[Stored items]
______________________________
/-- R106: another PTP_DOMAIN restarts the engine. -/
theorem ptpInstanceWrite_domain {v : Nat} (hchange : s.nat Key.ptpDomain ≠ v) (hsource : s.tbSource ≠ 2)
    (hstate : s.tbState ≠ tbLocked) :
    ptpInstanceWrite 3 v s = (s.ptpRestarted v).withTb fun b => { b with ports := [] } := by
  have hsource' : (s.setObj Key.ptpDomain v).tbSource ≠ 2 := by
    rwa [State.tbSource, State.nat_setObj_other _ (by decide)]
  have hstate' : ((s.ptpRestarted v).withTb fun b => { b with ports := [] }).tbState ≠ tbLocked := by
    have hkept : (s.ptpRestarted v).nat Key.tbState = s.nat Key.tbState :=
      State.ptpRestarted_nat (by decide) (by decide) v
    rwa [State.withTb_tbState, State.tbState, hkept]
  unfold ptpInstanceWrite
  exact (if_neg hchange).trans ((if_neg hsource').trans (if_neg hstate'))

/-- R100: the head of the queue is taken by its identifier. -/
theorem txtsPopWrite_of_head {port : Nat} {h : TxStamp} {r : List TxStamp} (hqueue : mapGetD port [] s.tb.txts = h :: r) :
    txtsPopWrite port h.ident s = .ok (s.withTb fun b => { b with txts := mapSet port r b.txts }) := by
  simp [txtsPopWrite, hqueue]

end

/-- Settles O20: each value is one that its entry takes, and the effect is the one of its command. -/
theorem timeRequestsAct : Obligations.TimeRequestsAct := by
  refine ⟨?source, ?restart, ?stop, ?slew, ?reepoch, ?rate, ?domain, ?asym, ?pop⟩
  case source =>
    intro s x seq v h hrange
    exact State.writes_tbSource h hrange
  case restart =>
    intro s x seq sub v hsub h hrange
    exact State.writes_ptpInstance hsub h hrange
  case stop =>
    intro s x seq h hsource hlocked hscheduled
    refine (State.writes_tbSource (v := 0) h ?_).trans ?_
    · rw [rowAt_2000_4]
      cases hnx : s.part.hasNx <;> simp [Rng.holds, hnx]
    · rw [tbSourceWrite_stop (s := s.touched x seq) hsource hlocked hscheduled]
      rfl
  case slew =>
    intro s x seq h hscheduled hsource hstate hpolicy hslewing hslewed
    exact State.writes_tbAction h (.inl rfl)
      (tbActionSlew_of_waiting (s := s.touched x seq) hscheduled hsource hstate hpolicy hslewing hslewed)
  case reepoch =>
    intro s x seq h hscheduled hsource hstate hpolicy
    exact State.writes_tbAction h (.inr rfl)
      (tbActionReepoch_of_waiting (s := s.touched x seq) hscheduled hsource hstate hpolicy)
  case rate =>
    intro s x seq v h hsource hrange hlocked
    exact State.writes_tbRateAdj h hrange (tbRateAdjWrite_of_locked (s := s.touched x seq) hsource hlocked v)
  case domain =>
    intro s x seq v h hv hchange hsource hstate
    refine (State.writes_ptpInstance (.inr (.inr rfl)) h ?_).trans ?_
    · rw [rowAt_2010_3]
      exact Rng.holds_span (by omega) (by omega) _ _
    · rw [ptpInstanceWrite_domain (s := s.touched x seq) hchange hsource hstate]
      rfl
  case asym =>
    intro s x seq h
    dsimp only [exec, execPtpAsymFlagClear]
    rw [rowAt_2030_6] at h ⊢
    exact State.writes_number (v := 0) h rfl rfl (by decide) (by decide) (by decide) rfl rfl rfl
  case pop =>
    intro s x seq port e r hport h hqueue hident
    have heffect := txtsPopWrite_of_head (s := s.touched x seq) hqueue
    dsimp only [exec, execTxtsPop]
    rw [rowAt_2040_6] at h ⊢
    refine State.writes_unsigned h rfl (decide_eq_true hport) ?key hident rfl heffect
    case key =>
      simp only [Obj.keyOf]
      omega

end Sys2Proof.Machine
end

section
/-! PROOF. O29: what the time base does on its own (R81, R85, R87, R94 to R96, R104, R105, R471). -/
namespace Sys2Proof.Machine

/-! What a re-epoch leaves: the commits and the bells. -/

section
variable (s : State)

@[simp] theorem State.closeSpan_waits : s.closeSpan.commits = s.commits ∧ s.closeSpan.bells = s.bells := by
  simp [State.closeSpan, apply_ite State.commits, apply_ite State.bells]

@[simp] theorem State.freezeMean_waits : s.freezeMean.commits = s.commits ∧ s.freezeMean.bells = s.bells := by
  unfold State.freezeMean
  split <;> exact ⟨rfl, rfl⟩

@[simp] theorem State.tbApply_waits : s.tbApply.commits = s.commits ∧ s.tbApply.bells = s.bells := ⟨rfl, rfl⟩

@[simp] theorem State.tbGo_waits (new : Nat) : (s.tbGo new).commits = s.commits ∧ (s.tbGo new).bells = s.bells := by
  simp [State.tbGo, apply_ite State.commits, apply_ite State.bells]

@[simp] theorem State.reepochTime_waits (r : Reepoch) :
    (s.reepochTime r).commits = s.commits ∧ (s.reepochTime r).bells = s.bells := by
  simp [State.reepochTime, apply_ite State.commits, apply_ite State.bells]

end

/-- R87: at its Ts a re-epoch is made; with no commit and no run of the bells it is only that. -/
theorem reepoch_of_due {s : State} {r : Reepoch} (hscheduled : s.tb.scheduled = some r) (hdue : r.ts ≤ (s.now : Int))
    (hcommits : s.commits.pending = []) (hruns : s.bells.runs = []) : reepoch s = s.reepochTime r := by
  have hearly : ¬ (s.now : Int) < r.ts := by omega
  have hwaiting : (s.reepochTime r).waitingCommits = [] := by simp [State.waitingCommits, hcommits]
  have hnone : (s.reepochTime r).bells.runs = [] := by simp [hruns]
  simp only [reepoch, hscheduled, if_neg hearly, hwaiting, hnone, List.foldl_nil]

/-! The source is silent (R81). -/

section
variable {s : State} (hsource : s.tbSource = 1 ∨ s.tbSource = 3) (hsilent : s.sourceSilent = true)
include hsource hsilent

theorem sourceTimeout_locked (hstate : s.tbState = tbLocked) : sourceTimeout s = s.tbGo tbHoldover := by
  simp [sourceTimeout, State.whenever, hsource, hsilent, hstate, show tbLocked ≠ tbAcquire by decide]

theorem sourceTimeout_acquire (hstate : s.tbState = tbAcquire) (hfirst : s.firstDecided = false) :
    sourceTimeout s = s.tbGo tbFree := by
  simp [sourceTimeout, State.whenever, hsource, hsilent, hstate, hfirst]
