-- ==== Sys2Proof/Syntax.lean ====
section
/-! DEFINITION. The commands the F960 takes: one constructor for each row of the operation table. -/
namespace Sys2Proof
______________________________
### Directions for this task
The records must each be output verbatim, with nothing left out.

### Response box
/-- R106: another PTP_DOMAIN restarts the engine. -/
theorem ptpInstanceWrite_domain {v : Nat} (hchange : s.nat Key.ptpDomain ≠ v) (hsource : s.tbSource ≠ 2)
    (hstate : s.tbState ≠ tbLocked) :
    ptpInstanceWrite 3 v s = (s.ptpRestarted v).withTb fun b => { b with ports := [] } := by
  have hsource' : (s.setObj Key.ptpDomain v).tbSource ≠ 2 := by
    rwa [State.tbSource, State.nat_setObj_other _ (by decide)]
  have hstate' : ((s.ptpRestarted v).withTb fun b => { b with ports := [] }).tbState ≠ tbLocked := by
    have hkept : (s.ptpRestarted v).nat Key.tbState = s.nat Key.tbState :=
      State.ptpRestarted_nat (by decide) (by decide) v
    rwa [State.withTb_tbState, State.tbState, hkept]
  unfold ptpInstanceWrite
  exact (if_neg hchange).trans ((if_neg hsource').trans (if_neg hstate'))

/-- R100: the head of the queue is taken by its identifier. -/
theorem txtsPopWrite_of_head {port : Nat} {h : TxStamp} {r : List TxStamp} (hqueue : mapGetD port [] s.tb.txts = h :: r) :
    txtsPopWrite port h.ident s = .ok (s.withTb fun b => { b with txts := mapSet port r b.txts }) := by
  simp [txtsPopWrite, hqueue]

end

/-- Settles O20: each value is one that its entry takes, and the effect is the one of its command. -/
theorem timeRequestsAct : Obligations.TimeRequestsAct := by
  refine ⟨?source, ?restart, ?stop, ?slew, ?reepoch, ?rate, ?domain, ?asym, ?pop⟩
  case source =>
    intro s x seq v h hrange
    exact State.writes_tbSource h hrange
  case restart =>
    intro s x seq sub v hsub h hrange
    exact State.writes_ptpInstance hsub h hrange
  case stop =>
    intro s x seq h hsource hlocked hscheduled
    refine (State.writes_tbSource (v := 0) h ?_).trans ?_
    · rw [rowAt_2000_4]
      cases hnx : s.part.hasNx <;> simp [Rng.holds, hnx]
    · rw [tbSourceWrite_stop (s := s.touched x seq) hsource hlocked hscheduled]
      rfl
  case slew =>
    intro s x seq h hscheduled hsource hstate hpolicy hslewing hslewed
    exact State.writes_tbAction h (.inl rfl)
      (tbActionSlew_of_waiting (s := s.touched x seq) hscheduled hsource hstate hpolicy hslewing hslewed)
  case reepoch =>
    intro s x seq h hscheduled hsource hstate hpolicy
    exact State.writes_tbAction h (.inr rfl)
      (tbActionReepoch_of_waiting (s := s.touched x seq) hscheduled hsource hstate hpolicy)
  case rate =>
    intro s x seq v h hsource hrange hlocked
    exact State.writes_tbRateAdj h hrange (tbRateAdjWrite_of_locked (s := s.touched x seq) hsource hlocked v)
  case domain =>
    intro s x seq v h hv hchange hsource hstate
    refine (State.writes_ptpInstance (.inr (.inr rfl)) h ?_).trans ?_
    · rw [rowAt_2010_3]
      exact Rng.holds_span (by omega) (by omega) _ _
    · rw [ptpInstanceWrite_domain (s := s.touched x seq) hchange hsource hstate]
      rfl
  case asym =>
    intro s x seq h
    dsimp only [exec, execPtpAsymFlagClear]
    rw [rowAt_2030_6] at h ⊢
    exact State.writes_number (v := 0) h rfl rfl (by decide) (by decide) (by decide) rfl rfl rfl
  case pop =>
    intro s x seq port e r hport h hqueue hident
    have heffect := txtsPopWrite_of_head (s := s.touched x seq) hqueue
    dsimp only [exec, execTxtsPop]
    rw [rowAt_2040_6] at h ⊢
    refine State.writes_unsigned h rfl (decide_eq_true hport) ?key hident rfl heffect
    case key =>
      simp only [Obj.keyOf]
      omega

end Sys2Proof.Machine
end

section
/-! PROOF. O29: what the time base does on its own (R81, R85, R87, R94 to R96, R104, R105, R471). -/
namespace Sys2Proof.Machine

/-! What a re-epoch leaves: the commits and the bells. -/

section
variable (s : State)

@[simp] theorem State.closeSpan_waits : s.closeSpan.commits = s.commits ∧ s.closeSpan.bells = s.bells := by
  simp [State.closeSpan, apply_ite State.commits, apply_ite State.bells]

@[simp] theorem State.freezeMean_waits : s.freezeMean.commits = s.commits ∧ s.freezeMean.bells = s.bells := by
  unfold State.freezeMean
  split <;> exact ⟨rfl, rfl⟩

@[simp] theorem State.tbApply_waits : s.tbApply.commits = s.commits ∧ s.tbApply.bells = s.bells := ⟨rfl, rfl⟩

@[simp] theorem State.tbGo_waits (new : Nat) : (s.tbGo new).commits = s.commits ∧ (s.tbGo new).bells = s.bells := by
  simp [State.tbGo, apply_ite State.commits, apply_ite State.bells]

@[simp] theorem State.reepochTime_waits (r : Reepoch) :
    (s.reepochTime r).commits = s.commits ∧ (s.reepochTime r).bells = s.bells := by
  simp [State.reepochTime, apply_ite State.commits, apply_ite State.bells]

end

/-- R87: at its Ts a re-epoch is made; with no commit and no run of the bells it is only that. -/
theorem reepoch_of_due {s : State} {r : Reepoch} (hscheduled : s.tb.scheduled = some r) (hdue : r.ts ≤ (s.now : Int))
    (hcommits : s.commits.pending = []) (hruns : s.bells.runs = []) : reepoch s = s.reepochTime r := by
  have hearly : ¬ (s.now : Int) < r.ts := by omega
  have hwaiting : (s.reepochTime r).waitingCommits = [] := by simp [State.waitingCommits, hcommits]
  have hnone : (s.reepochTime r).bells.runs = [] := by simp [hruns]
  simp only [reepoch, hscheduled, if_neg hearly, hwaiting, hnone, List.foldl_nil]

/-! The source is silent (R81). -/

section
variable {s : State} (hsource : s.tbSource = 1 ∨ s.tbSource = 3) (hsilent : s.sourceSilent = true)
include hsource hsilent

theorem sourceTimeout_locked (hstate : s.tbState = tbLocked) : sourceTimeout s = s.tbGo tbHoldover := by
  simp [sourceTimeout, State.whenever, hsource, hsilent, hstate, show tbLocked ≠ tbAcquire by decide]

theorem sourceTimeout_acquire (hstate : s.tbState = tbAcquire) (hfirst : s.firstDecided = false) :
    sourceTimeout s = s.tbGo tbFree := by
  simp [sourceTimeout, State.whenever, hsource, hsilent, hstate, hfirst]
-- ==== Sys2Proof/Syntax.lean ====
section
/-! DEFINITION. The commands the F960 takes: one constructor for each row of the operation table. -/
namespace Sys2Proof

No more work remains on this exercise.